Ich habe jetzt das verdammte ding nochmal gebaut, xfs habe ich natürlich rausgelassen weil das für mich ein filesystem ist. Wenn man sich so auf http://gentoo-portage.com/ umguckt findet man nicht wirklich viel über die ganzen flags. Laut dem ebuild steht xfs für XFontServer, also werde ich das ding nochmal bauen.

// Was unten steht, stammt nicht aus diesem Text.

-- ==== Sys2Proof/Tests/Slice0.lean ====
section
/-! SUPPORT. The model's own tests. Every expected value is the spec's: a vector of spec/95_test_vectors.md, whose name stands in the test's comment, or the example of a rule. After them, one witness for each statement that has hypotheses. -/

namespace Sys2Proof.Tests

open Sys2Proof.Machine

/-! ## Helpers -/

/-- A running core at `pc` with `size` bytes of memory, some registers set and some words in memory. -/
def start (size : Nat) (pc : Word) (regs : List (RegIdx × Word)) (words : List (Nat × Word)) : State :=
  words.foldl (fun s w => s.setMem (s.mem.writeMasked w.1 w.2 0b1111#4))
    (regs.foldl (fun s r => s.writeReg r.1 r.2) ((launch size pc 0).getD State.reset))

/-- What a step must leave, checked on the next state. -/
def stepCheck (s : State) (p : State → Bool) : Bool :=
  match step s with
  | .next t => p t
  | .fault _ => false
  | .refused _ => false

/-- One tick of the word `w` from `s`: register `r`, `pc`, the outcome and the diagnostics afterwards. -/
def gives (s : State) (w : Nat) (r : RegIdx) (v pc : Word) (o : TickOutcome) (ds : List Diag) : Bool :=
  stepCheck (s.withFetchWord 32 w) fun t =>
    t.readReg r == v && t.pc == pc && t.lastOutcome == some o && t.diags == ds && t.ir == BitVec.ofNat 32 w

/-- One tick of the word `w` from `s`: the words at `0x10` and `0x14`, the outcome and the diagnostics afterwards. -/
def stores (s : State) (w : Nat) (lower upper : Word) (ds : List Diag) : Bool :=
  stepCheck (s.withFetchWord 32 w) fun t =>
    t.mem.word 0x10 == lower && t.mem.word 0x14 == upper && t.pc == 0x104#32 && t.lastOutcome == some .ok
      && t.diags == ds

/-- One tick of the word `w` from `s` ends Fatal with `opcode`: registers, memory and `pc` as before, `ir` the word. -/
def fatal (s : State) (w : Nat) (opcode : BitVec 7) : Bool :=
  stepCheck (s.withFetchWord 32 w) fun t =>
    t == { s.withFetchWord 32 w with
      ir := BitVec.ofNat 32 w, run := .halted, lastOutcome := some (.fatal opcode s.pc) }

/-- A checked step is a step. -/
theorem next_of_stepCheck {s : State} {p : State → Bool} (h : stepCheck s p = true) :
    ∃ t, step s = .next t ∧ p t = true := by
  unfold stepCheck at h
  split at h
  · exact ⟨_, by assumption, h⟩
  · cases h
  · cases h

def loadState : State := start 0x1000 0x100 [(10, 0x10)] [(0x10, 0x01FE7F80), (0x14, 0xA5A5A5A5)]
def storeState : State :=
  start 0x1000 0x100 [(6, 0x11223344), (10, 0x10)] [(0x10, 0xAABBCCDD), (0x14, 0x55667788)]
def blank : State := start 0x1000 0x100 [] []
def branchState : State := start 0x1000 0x100 [(5, 0xFFFFFFFF), (6, 1)] []
def aluState : State := start 0x1000 0x100 [(5, 0xFFFFFFF0), (6, 0x24), (7, 0x77777777)] []
def pair (x5 x6 : Word) : State := start 0x1000 0x100 [(5, x5), (6, x6), (7, 0x77777777)] []
def ebreakState : State := start 0x1000 0x100 [(5, 7)] [(0x100, 0x00100073)]
def fenceState : State := start 0x1000 0x100 [(5, 7)] [(0x100, 0x0FF0000F)]
def mulState : State := start 0x1000 0x100 [(5, 7)] [(0x100, 0x026283B3)]
def filled : State := (start 0x20 0 [] []).fill 0 8 0xAABBCCDD
def haltedState : State := { blank with run := .halted }

/-! ## Well-formedness: each check refuses an ill-formed term -/

theorem test_wf_odd_branch_offset : (Instr.beq 5 6 0x0001).wellFormed = false := by decide
theorem test_wf_odd_branch_offset_bgeu : (Instr.bgeu 5 6 0x1FFF).wellFormed = false := by decide
theorem test_wf_odd_jump_offset : (Instr.jal 1 0x00001).wellFormed = false := by decide
theorem test_wf_ignored_word_is_not_ebreak : (Instr.systemIgnored 1 0 0 0).wellFormed = false := by decide
theorem test_wf_accepts : (Instr.beq 5 6 0x1000).wellFormed = true ∧ (Instr.jal 1 0x100000).wellFormed = true ∧
    (Instr.systemIgnored 1 0 0 1).wellFormed = true := by decide

/-! ## Decoding: the spec's words (rules R108 to R182; tables of section 2 of file 95) -/

theorem test_decode_loads : decodeTableWord 32 0x00350283 = some (.lb 5 10 3) ∧
    decodeTableWord 32 0x00351283 = some (.lh 5 10 3) ∧ decodeTableWord 32 0xFFC52283 = some (.lw 5 10 0xFFC) ∧
    decodeTableWord 32 0x80054283 = some (.lbu 5 10 0x800) ∧ decodeTableWord 32 0x00255283 = some (.lhu 5 10 2) := by
  decide
theorem test_decode_stores : decodeTableWord 32 0xFE600FA3 = some (.sb 6 0 0xFFF) ∧
    decodeTableWord 32 0x7E651FA3 = some (.sh 6 10 0x7FF) ∧ decodeTableWord 32 0xFE652E23 = some (.sw 6 10 0xFFC) := by
  decide
theorem test_decode_upper : decodeTableWord 32 0xABCDE037 = some (.lui 0 0xABCDE) ∧
    decodeTableWord 32 0x12345017 = some (.auipc 0 0x12345) := by decide
theorem test_decode_jumps : decodeTableWord 32 0xFF9FF06F = some (.jal 0 0x1FFFF8) ∧
    decodeTableWord 32 0x005500E7 = some (.jalr 1 10 5) := by decide
theorem test_decode_branches : decodeTableWord 32 0x7E000FE3 = some (.beq 0 0 0xFFE) ∧
    decodeTableWord 32 0xFE629CE3 = some (.bne 5 6 0x1FF8) ∧ decodeTableWord 32 0x8062C063 = some (.blt 5 6 0x1000) ∧
    decodeTableWord 32 0x0062D463 = some (.bge 5 6 8) ∧ decodeTableWord 32 0x0062E463 = some (.bltu 5 6 8) ∧
    decodeTableWord 32 0x8062F063 = some (.bgeu 5 6 0x1000) := by decide
theorem test_decode_alu_reg : decodeTableWord 32 0x006283B3 = some (.add 7 5 6) ∧
    decodeTableWord 32 0x406283B3 = some (.sub 7 5 6) ∧ decodeTableWord 32 0x006293B3 = some (.sll 7 5 6) ∧
    decodeTableWord 32 0x0062A3B3 = some (.slt 7 5 6) ∧ decodeTableWord 32 0x0062B3B3 = some (.sltu 7 5 6) ∧
    decodeTableWord 32 0x0062C3B3 = some (.xor 7 5 6) ∧ decodeTableWord 32 0x0062D3B3 = some (.srl 7 5 6) ∧
    decodeTableWord 32 0x4062D3B3 = some (.sra 7 5 6) ∧ decodeTableWord 32 0x0062E3B3 = some (.or 7 5 6) ∧
    decodeTableWord 32 0x0062F3B3 = some (.and 7 5 6) := by decide
theorem test_decode_alu_imm : decodeTableWord 32 0xFFD28313 = some (.addi 6 5 0xFFD) ∧
    decodeTableWord 32 0xFFF2A393 = some (.slti 7 5 0xFFF) ∧ decodeTableWord 32 0x0012B393 = some (.sltiu 7 5 1) ∧
    decodeTableWord 32 0x5552C393 = some (.xori 7 5 0x555) ∧ decodeTableWord 32 0x00F2E393 = some (.ori 7 5 0x00F) ∧
    decodeTableWord 32 0x0FF2F393 = some (.andi 7 5 0x0FF) ∧ decodeTableWord 32 0x01F29393 = some (.slli 7 5 31) ∧
    decodeTableWord 32 0x0042D393 = some (.srli 7 5 4) ∧ decodeTableWord 32 0x41F2D393 = some (.srai 7 5 31) := by
  decide
theorem test_decode_system : decodeTableWord 32 0x00100073 = some .ebreak ∧
    decodeTableWord 32 0x00000073 = some (.systemIgnored 0 0 0 0) ∧
    decodeTableWord 32 0x001000F3 = some (.systemIgnored 1 0 0 1) ∧
    decodeTableWord 32 0xC0002573 = some (.systemIgnored 0xC00 0 2 10) := by decide
/-- One word of each line of R77's list, by the vectors L29, ST20, B26, J13, A31, A32, I36, I38. -/
theorem test_decode_reserved : decode 0x00053283#32 = .reservedSubop ∧ decode 0x00653023#32 = .reservedSubop ∧
    decode 0x0062A863#32 = .reservedSubop ∧ decode 0x000510E7#32 = .reservedSubop ∧
    decode 0x026283B3#32 = .reservedSubop ∧ decode 0x406293B3#32 = .reservedSubop ∧
    decode 0x02429393#32 = .reservedSubop ∧ decode 0x2042D393#32 = .reservedSubop := by decide
/-- Words of R78, by the vectors SY9 to SY16. -/
theorem test_decode_illegal : decode 0x00000000#32 = .illegalOpcode ∧ decode 0xFFFFFFFF#32 = .illegalOpcode ∧
    decode 0x0FF0000F#32 = .illegalOpcode ∧ decode 0x00000001#32 = .illegalOpcode ∧
    decode 0x1005252F#32 = .illegalOpcode ∧ decode 0x00052007#32 = .illegalOpcode := by decide
/-- DC5, and DC12 (only bit 7 set). -/
theorem test_fields : rdOf 0xDEADBEEF#32 = 0b11101 ∧ funct3Of 0xDEADBEEF#32 = 0b011 ∧ rs1Of 0xDEADBEEF#32 = 0b11011 ∧
    rs2Of 0xDEADBEEF#32 = 0b01010 ∧ funct7Of 0xDEADBEEF#32 = 0b1101111 ∧ immI 0xDEADBEEF#32 = 0xFFFFFDEA ∧
    immS 0xDEADBEEF#32 = 0xFFFFFDFD ∧ immB 0xDEADBEEF#32 = 0xFFFFFDFC ∧ immU 0xDEADBEEF#32 = 0xDEADB000 ∧
    immJ 0xDEADBEEF#32 = 0xFFFDB5EA ∧ immB 0x00000080#32 = 0x800 ∧ immS 0x00000080#32 = 1 := by decide
/-- S6: the extreme offsets. -/
theorem test_encode : encode (.beq 0 0 0x1000) = 0x80000063#32 ∧ encode (.beq 0 0 0x800) = 0x000000E3#32 ∧
    encode (.jal 0 0x0FFFFE) = 0x7FFFF06F#32 ∧ encode (.jal 0 0x800) = 0x0010006F#32 ∧
    encode (.sb 0 0 0x7FF) = 0x7E000FA3#32 := by decide

/-! ## Loads (L3, L26, L32, L10, L18, L25, L28, L14, L16) -/

theorem test_lb_sign : gives loadState 0x00250283 5 0xFFFFFFFE 0x104 .ok [] = true := by decide
theorem test_lb_outside : gives loadState 0xFFF00283 5 0 0x104 .ok [⟨.read, 0xFFFFFFFC⟩] = true := by decide
theorem test_lh_crossing :
    gives (start 0x1000 0x100 [(10, 0x14)] [(0x14, 0xA5A5A5A5)]) 0x00351283 5 0xA5 0x104 .ok [] = true := by decide
theorem test_lh_lane1 : gives loadState 0x00151283 5 0xFFFFFE7F 0x104 .ok [] = true := by decide
theorem test_lw_crossing : gives loadState 0x00152283 5 0x0001FE7F 0x104 .ok [] = true := by decide
theorem test_lw_outside :
    gives (start 0x1000 0x100 [(5, 9), (10, 0x810)] []) 0x7F052283 5 0 0x104 .ok [⟨.read, 0x1000⟩] = true := by decide
theorem test_lbu_far :
    gives (start 0x1000 0x100 [(10, 0x813)] [(0x10, 0x01FE7F80)]) 0x80054283 5 1 0x104 .ok [] = true := by decide
theorem test_lhu_lane1 : gives loadState 0x00155283 5 0xFE7F 0x104 .ok [] = true := by decide
theorem test_lhu_crossing : gives loadState 0x00355283 5 1 0x104 .ok [] = true := by decide

/-! ## Stores (ST2, ST17, ST6, ST8, ST10, ST16) -/

theorem test_sb_lane1 : stores storeState 0x006500A3 0xAABB44DD 0x55667788 [] = true := by decide
theorem test_sb_outside : stores storeState 0xFE600FA3 0xAABBCCDD 0x55667788 [⟨.write, 0xFFFFFFFC⟩] = true := by decide
theorem test_sh_lane1 : stores storeState 0x006510A3 0xAA3344DD 0x55667788 [] = true := by decide
theorem test_sh_crossing : stores storeState 0x006511A3 0x44BBCCDD 0x55667788 [] = true := by decide
theorem test_sw_crossing : stores storeState 0x006520A3 0x223344DD 0x55667788 [] = true := by decide
theorem test_sw_outside : stores (storeState.writeReg 10 0x810) 0x7E652823 0xAABBCCDD 0x55667788
    [⟨.write, 0x1000⟩] = true := by decide

/-! ## LUI, AUIPC, jumps (U5, U9, J4, J2, J5, J11) -/

theorem test_lui : gives blank 0x800002B7 5 0x80000000 0x104 .ok [] = true := by decide
theorem test_auipc_wraps :
    gives (start 0x2000 0x1000 [(5, 0x1234)] []) 0xFFFFF297 5 0 0x1004 .ok [] = true := by decide
theorem test_jal_back : gives blank 0x800000EF 1 0x104 0xFFF00100 .ok [] = true := by decide
theorem test_jal_x0 : gives blank 0xFF9FF06F 0 0 0xF8 .ok [] = true := by decide
theorem test_jalr_same_register :
    gives (start 0x1000 0x100 [(5, 0x200)] []) 0xFFC282E7 5 0x104 0x1FC .ok [] = true := by decide
theorem test_jalr_clears_bit0 : gives blank 0xFFF000E7 1 0x104 0xFFFFFFFE .ok [] = true := by decide

/-! ## Branches (B3, B1, B4, B22, B19, B23, B10, B25, B14, B24, B16, B17) -/

theorem test_beq_taken : gives branchState 0xFE528CE3 0 0 0xF8 .ok [] = true := by decide
theorem test_beq_not_taken : gives branchState 0x00628863 0 0 0x104 .ok [] = true := by decide
theorem test_bne_taken : gives branchState 0x00629863 0 0 0x110 .ok [] = true := by decide
theorem test_bne_unaligned_target : gives branchState 0x00629163 0 0 0x102 .ok [] = true := by decide
theorem test_blt_far : gives branchState 0x8062C063 0 0 0xFFFFF100 .ok [] = true := by decide
theorem test_blt_extremes : gives (pair 0x80000000 0x7FFFFFFF) 0x0062C863 0 0 0x110 .ok [] = true := by decide
theorem test_bge_not_taken : gives branchState 0x0062D863 0 0 0x104 .ok [] = true := by decide
theorem test_bge_equal : gives (pair 0x80000000 0x80000000) 0x0062D863 0 0 0x110 .ok [] = true := by decide
theorem test_bltu_taken : gives branchState 0x00536863 0 0 0x110 .ok [] = true := by decide
theorem test_bltu_extremes : gives (pair 0x80000000 0x7FFFFFFF) 0x0062E863 0 0 0x104 .ok [] = true := by decide
theorem test_bgeu_taken : gives branchState 0x0062F863 0 0 0x110 .ok [] = true := by decide
theorem test_bgeu_not_taken : gives branchState 0x00537863 0 0 0x104 .ok [] = true := by decide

Irgendwie ufert das mit der individuellen anpassung bei manchen paketen langsam aus, besonders wenn man als unbedarfter nutzer features verliert nur weil man das projekt nicht mitverfolgt und das ebuild auch immer brav liesst bevor man's mergt. Vielleicht wären da USEFLAGS wie "noxfs, noglx" angebrachter, die kann dann jeder hardcoretuner setzen wie er will.

----------

## UncleOwen

 *schmutzfinger wrote:*   

> Vielleicht wären da USEFLAGS wie "noxfs, noglx" angebrachter, die kann dann jeder hardcoretuner setzen wie er will.

 

Nein, siehe http://article.gmane.org/gmane.linux.gentoo.devel/21620

----------

## Carlo

 *schmutzfinger wrote:*   

> Vielleicht wären da USEFLAGS wie "noxfs, noglx" angebrachter

 

Hör bloß auf mit den besche...idenen no* use flags. In Zukunft wird es hoffentlich möglich sein, in den Ebuilds sinnvolle Vorgaben zu setzen, ohne diese Negationskrücke einzusetzen. 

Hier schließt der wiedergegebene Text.